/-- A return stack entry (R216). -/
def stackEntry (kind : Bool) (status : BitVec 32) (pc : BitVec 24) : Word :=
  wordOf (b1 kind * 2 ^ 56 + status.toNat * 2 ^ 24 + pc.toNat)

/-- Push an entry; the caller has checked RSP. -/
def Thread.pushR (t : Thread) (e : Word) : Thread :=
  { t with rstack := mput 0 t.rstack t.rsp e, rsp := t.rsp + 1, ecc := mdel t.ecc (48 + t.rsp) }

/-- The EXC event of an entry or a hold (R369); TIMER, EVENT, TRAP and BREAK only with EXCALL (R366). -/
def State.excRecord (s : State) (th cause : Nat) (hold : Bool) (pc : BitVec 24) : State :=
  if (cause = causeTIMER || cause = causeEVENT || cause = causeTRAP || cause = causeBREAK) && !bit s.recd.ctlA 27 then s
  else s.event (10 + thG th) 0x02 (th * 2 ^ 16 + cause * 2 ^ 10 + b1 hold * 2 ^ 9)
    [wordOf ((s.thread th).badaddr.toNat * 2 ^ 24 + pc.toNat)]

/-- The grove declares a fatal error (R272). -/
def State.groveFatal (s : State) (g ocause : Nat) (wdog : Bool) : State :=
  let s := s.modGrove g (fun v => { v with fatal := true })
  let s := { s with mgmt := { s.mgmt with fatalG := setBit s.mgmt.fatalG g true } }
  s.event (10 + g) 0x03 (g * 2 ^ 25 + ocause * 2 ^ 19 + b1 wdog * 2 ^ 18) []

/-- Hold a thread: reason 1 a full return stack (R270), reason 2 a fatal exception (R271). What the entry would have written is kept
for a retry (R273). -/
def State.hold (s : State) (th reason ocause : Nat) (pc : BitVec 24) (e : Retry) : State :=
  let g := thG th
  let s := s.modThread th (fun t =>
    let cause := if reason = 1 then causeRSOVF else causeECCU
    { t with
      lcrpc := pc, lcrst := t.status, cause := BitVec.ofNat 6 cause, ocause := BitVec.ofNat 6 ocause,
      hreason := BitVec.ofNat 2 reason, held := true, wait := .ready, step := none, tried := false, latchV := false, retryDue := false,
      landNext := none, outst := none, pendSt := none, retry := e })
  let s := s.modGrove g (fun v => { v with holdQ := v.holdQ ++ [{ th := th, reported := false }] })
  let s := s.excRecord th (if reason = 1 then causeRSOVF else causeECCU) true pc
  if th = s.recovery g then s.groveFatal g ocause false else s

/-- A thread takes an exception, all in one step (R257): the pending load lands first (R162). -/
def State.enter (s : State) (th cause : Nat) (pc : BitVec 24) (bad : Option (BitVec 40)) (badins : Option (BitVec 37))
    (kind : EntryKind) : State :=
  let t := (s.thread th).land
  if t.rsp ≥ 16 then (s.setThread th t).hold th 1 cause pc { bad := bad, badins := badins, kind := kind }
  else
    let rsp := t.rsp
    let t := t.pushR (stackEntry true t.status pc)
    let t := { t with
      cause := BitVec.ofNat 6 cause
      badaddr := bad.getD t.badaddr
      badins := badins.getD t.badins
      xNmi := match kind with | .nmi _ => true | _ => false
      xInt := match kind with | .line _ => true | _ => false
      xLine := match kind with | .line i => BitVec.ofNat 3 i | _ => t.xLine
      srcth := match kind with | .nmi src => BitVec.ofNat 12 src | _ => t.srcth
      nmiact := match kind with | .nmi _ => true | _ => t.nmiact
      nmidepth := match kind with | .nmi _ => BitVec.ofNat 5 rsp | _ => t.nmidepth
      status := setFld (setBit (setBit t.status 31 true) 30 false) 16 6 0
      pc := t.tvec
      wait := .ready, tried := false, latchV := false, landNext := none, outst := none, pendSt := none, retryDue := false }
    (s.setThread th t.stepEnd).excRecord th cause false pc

----

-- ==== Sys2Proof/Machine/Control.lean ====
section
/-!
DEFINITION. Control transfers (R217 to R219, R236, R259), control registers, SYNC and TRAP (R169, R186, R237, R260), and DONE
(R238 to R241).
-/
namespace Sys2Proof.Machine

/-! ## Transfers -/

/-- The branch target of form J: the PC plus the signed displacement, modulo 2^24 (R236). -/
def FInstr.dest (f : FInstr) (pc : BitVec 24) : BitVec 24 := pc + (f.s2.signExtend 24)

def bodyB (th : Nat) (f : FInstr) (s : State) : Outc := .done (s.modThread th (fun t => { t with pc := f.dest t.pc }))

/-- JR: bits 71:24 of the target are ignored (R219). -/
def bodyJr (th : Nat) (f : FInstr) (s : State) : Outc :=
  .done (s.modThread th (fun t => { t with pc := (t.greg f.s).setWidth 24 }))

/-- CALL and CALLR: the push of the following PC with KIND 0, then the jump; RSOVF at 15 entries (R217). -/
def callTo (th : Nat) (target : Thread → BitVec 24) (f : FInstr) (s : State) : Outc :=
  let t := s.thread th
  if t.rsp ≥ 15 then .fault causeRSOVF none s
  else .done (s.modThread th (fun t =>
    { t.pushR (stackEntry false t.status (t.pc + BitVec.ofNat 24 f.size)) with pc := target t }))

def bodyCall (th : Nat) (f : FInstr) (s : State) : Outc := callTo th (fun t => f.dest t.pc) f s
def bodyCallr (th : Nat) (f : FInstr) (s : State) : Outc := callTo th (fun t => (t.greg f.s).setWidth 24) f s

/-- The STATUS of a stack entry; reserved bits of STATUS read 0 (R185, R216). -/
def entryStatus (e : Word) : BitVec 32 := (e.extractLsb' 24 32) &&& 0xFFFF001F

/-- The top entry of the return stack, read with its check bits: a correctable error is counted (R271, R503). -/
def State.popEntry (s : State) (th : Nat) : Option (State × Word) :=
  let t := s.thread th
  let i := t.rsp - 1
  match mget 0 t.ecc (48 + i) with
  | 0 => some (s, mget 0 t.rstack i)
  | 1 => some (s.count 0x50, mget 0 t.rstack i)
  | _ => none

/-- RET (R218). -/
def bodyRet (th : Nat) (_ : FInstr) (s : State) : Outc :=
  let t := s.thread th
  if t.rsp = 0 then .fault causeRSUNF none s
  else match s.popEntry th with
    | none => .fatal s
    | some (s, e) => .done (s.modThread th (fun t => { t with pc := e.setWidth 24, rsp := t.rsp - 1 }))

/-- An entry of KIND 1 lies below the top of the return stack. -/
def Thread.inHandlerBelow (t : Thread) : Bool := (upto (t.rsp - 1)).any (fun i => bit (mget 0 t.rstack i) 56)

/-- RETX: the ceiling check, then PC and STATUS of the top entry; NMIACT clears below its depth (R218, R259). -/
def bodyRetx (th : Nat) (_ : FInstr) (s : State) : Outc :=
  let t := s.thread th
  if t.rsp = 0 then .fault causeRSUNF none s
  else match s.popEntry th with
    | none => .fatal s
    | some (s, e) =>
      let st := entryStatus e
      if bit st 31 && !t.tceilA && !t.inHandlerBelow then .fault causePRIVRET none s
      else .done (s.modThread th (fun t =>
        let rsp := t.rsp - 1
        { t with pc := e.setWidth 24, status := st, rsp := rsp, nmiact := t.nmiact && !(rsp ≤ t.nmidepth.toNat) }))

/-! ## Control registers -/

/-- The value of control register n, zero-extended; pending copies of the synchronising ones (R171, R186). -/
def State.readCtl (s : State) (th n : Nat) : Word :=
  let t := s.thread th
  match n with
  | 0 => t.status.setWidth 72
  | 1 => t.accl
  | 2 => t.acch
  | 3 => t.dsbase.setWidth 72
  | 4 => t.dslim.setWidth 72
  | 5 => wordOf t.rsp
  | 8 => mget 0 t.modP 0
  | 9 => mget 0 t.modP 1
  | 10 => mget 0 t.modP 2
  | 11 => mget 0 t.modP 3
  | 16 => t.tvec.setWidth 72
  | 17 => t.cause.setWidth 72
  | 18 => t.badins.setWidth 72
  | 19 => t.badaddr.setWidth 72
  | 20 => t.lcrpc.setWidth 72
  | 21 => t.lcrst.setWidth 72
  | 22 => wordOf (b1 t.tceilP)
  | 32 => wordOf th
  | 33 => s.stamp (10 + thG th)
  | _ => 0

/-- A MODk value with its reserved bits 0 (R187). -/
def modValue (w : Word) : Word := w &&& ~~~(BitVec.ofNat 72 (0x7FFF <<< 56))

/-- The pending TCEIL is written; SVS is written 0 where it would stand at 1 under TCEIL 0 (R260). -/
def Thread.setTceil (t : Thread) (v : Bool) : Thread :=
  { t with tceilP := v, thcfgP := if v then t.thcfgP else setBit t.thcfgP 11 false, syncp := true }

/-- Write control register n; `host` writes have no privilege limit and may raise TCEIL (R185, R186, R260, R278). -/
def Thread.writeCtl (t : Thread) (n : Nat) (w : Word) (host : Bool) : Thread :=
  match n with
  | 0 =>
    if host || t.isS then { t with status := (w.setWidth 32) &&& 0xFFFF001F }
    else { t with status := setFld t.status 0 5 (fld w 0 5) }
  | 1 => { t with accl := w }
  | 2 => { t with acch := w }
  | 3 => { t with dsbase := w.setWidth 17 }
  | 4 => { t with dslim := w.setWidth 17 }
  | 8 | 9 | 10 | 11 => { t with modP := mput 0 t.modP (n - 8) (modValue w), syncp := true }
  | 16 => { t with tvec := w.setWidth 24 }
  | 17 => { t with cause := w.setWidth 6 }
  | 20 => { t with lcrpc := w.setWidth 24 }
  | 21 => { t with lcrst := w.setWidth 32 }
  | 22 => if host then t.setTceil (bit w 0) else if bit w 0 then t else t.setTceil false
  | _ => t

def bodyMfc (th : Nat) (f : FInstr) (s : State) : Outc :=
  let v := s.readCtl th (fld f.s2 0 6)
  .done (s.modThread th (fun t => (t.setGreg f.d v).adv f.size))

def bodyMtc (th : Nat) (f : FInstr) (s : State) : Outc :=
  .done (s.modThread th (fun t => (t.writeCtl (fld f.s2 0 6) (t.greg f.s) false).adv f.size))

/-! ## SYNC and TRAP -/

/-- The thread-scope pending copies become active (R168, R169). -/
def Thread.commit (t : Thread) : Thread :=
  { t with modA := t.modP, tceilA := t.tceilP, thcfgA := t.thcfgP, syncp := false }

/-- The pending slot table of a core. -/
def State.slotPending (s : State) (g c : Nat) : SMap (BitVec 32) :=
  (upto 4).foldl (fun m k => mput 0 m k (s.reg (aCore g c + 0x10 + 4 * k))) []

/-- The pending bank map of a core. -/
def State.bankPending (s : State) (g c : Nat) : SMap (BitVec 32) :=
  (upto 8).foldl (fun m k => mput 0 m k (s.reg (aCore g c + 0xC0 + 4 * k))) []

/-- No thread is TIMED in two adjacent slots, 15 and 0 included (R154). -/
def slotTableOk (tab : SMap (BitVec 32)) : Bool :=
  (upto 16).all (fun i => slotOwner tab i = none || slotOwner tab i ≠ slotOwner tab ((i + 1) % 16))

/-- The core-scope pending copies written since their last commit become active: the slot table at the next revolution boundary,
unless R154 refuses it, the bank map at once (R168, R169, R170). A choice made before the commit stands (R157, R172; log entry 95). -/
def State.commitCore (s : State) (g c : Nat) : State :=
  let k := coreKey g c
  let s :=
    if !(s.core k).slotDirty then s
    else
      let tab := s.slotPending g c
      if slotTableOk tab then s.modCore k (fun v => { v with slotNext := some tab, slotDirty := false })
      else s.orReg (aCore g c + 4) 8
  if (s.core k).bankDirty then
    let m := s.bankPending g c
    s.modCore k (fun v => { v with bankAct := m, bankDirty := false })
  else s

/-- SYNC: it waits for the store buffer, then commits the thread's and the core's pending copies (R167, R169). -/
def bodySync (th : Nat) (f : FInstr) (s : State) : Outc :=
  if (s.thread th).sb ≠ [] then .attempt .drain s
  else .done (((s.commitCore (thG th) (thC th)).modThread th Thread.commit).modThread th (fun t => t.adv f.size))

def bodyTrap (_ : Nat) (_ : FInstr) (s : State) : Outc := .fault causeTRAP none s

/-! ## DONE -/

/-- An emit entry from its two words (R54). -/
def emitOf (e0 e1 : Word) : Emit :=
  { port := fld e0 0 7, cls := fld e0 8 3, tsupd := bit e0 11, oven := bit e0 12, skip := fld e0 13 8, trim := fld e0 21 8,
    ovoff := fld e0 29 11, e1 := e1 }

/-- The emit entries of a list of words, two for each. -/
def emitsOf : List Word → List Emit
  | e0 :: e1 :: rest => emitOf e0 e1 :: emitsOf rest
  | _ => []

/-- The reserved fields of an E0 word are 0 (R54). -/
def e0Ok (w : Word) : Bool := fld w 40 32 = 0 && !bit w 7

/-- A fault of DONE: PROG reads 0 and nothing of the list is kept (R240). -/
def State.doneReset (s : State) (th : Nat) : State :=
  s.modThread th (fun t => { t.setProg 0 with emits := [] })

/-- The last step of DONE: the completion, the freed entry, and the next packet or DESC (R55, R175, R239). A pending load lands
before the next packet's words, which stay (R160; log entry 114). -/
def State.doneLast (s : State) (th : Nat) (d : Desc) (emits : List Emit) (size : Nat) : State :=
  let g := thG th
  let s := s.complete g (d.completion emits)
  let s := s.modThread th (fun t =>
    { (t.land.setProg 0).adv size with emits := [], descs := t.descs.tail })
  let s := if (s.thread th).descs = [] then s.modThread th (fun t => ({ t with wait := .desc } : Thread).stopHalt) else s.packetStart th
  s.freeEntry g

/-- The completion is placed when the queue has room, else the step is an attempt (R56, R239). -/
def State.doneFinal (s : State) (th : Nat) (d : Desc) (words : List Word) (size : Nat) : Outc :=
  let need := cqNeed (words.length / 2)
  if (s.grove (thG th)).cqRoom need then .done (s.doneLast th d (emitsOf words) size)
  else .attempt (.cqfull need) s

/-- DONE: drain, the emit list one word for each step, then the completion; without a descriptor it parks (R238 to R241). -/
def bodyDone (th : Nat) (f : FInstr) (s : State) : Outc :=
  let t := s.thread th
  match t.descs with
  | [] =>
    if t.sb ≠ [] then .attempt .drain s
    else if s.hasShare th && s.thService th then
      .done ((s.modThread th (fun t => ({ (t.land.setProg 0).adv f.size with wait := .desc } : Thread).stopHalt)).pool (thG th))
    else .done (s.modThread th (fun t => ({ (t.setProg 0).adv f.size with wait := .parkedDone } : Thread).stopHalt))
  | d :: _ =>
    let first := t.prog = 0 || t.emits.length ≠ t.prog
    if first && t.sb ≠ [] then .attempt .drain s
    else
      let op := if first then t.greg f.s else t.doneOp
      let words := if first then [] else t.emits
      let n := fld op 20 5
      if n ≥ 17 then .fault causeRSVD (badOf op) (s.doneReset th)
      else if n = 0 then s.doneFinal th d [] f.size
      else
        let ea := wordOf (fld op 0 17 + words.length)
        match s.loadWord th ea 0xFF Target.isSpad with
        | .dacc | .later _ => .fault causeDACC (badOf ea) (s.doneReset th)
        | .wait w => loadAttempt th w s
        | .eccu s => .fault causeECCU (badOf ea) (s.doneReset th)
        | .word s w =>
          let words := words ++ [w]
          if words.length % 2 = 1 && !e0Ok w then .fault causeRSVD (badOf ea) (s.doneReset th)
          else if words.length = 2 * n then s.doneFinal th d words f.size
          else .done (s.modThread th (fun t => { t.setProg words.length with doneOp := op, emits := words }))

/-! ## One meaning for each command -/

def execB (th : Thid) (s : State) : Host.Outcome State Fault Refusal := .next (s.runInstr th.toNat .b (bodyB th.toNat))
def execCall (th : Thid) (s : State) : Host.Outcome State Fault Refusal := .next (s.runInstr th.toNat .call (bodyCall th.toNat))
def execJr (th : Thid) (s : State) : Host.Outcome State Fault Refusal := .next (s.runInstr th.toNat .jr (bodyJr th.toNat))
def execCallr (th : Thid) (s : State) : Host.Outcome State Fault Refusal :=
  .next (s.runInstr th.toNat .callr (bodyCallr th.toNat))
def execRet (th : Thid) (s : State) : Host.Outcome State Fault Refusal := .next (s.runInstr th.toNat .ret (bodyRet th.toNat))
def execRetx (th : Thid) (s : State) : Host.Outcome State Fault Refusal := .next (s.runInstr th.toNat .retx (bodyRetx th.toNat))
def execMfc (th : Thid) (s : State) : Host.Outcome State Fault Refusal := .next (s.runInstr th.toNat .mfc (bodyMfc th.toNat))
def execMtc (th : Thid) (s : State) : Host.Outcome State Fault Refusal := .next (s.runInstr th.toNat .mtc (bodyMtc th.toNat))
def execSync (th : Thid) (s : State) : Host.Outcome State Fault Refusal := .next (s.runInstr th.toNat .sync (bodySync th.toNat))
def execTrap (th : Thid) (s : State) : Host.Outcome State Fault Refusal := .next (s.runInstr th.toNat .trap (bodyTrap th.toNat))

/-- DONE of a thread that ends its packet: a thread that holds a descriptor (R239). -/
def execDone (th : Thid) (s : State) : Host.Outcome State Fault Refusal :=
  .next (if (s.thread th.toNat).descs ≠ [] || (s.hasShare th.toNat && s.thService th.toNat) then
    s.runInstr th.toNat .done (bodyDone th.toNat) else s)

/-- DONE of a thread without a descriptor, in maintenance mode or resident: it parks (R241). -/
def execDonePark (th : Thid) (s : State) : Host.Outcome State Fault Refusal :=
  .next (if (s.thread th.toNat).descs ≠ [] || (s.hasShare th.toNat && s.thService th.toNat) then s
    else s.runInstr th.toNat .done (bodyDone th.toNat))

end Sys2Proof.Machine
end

----

#### [Problem requirements]
Each line of the material that contains "landNext" is to be counted, and only the total stated.

#### [Result of the task]
2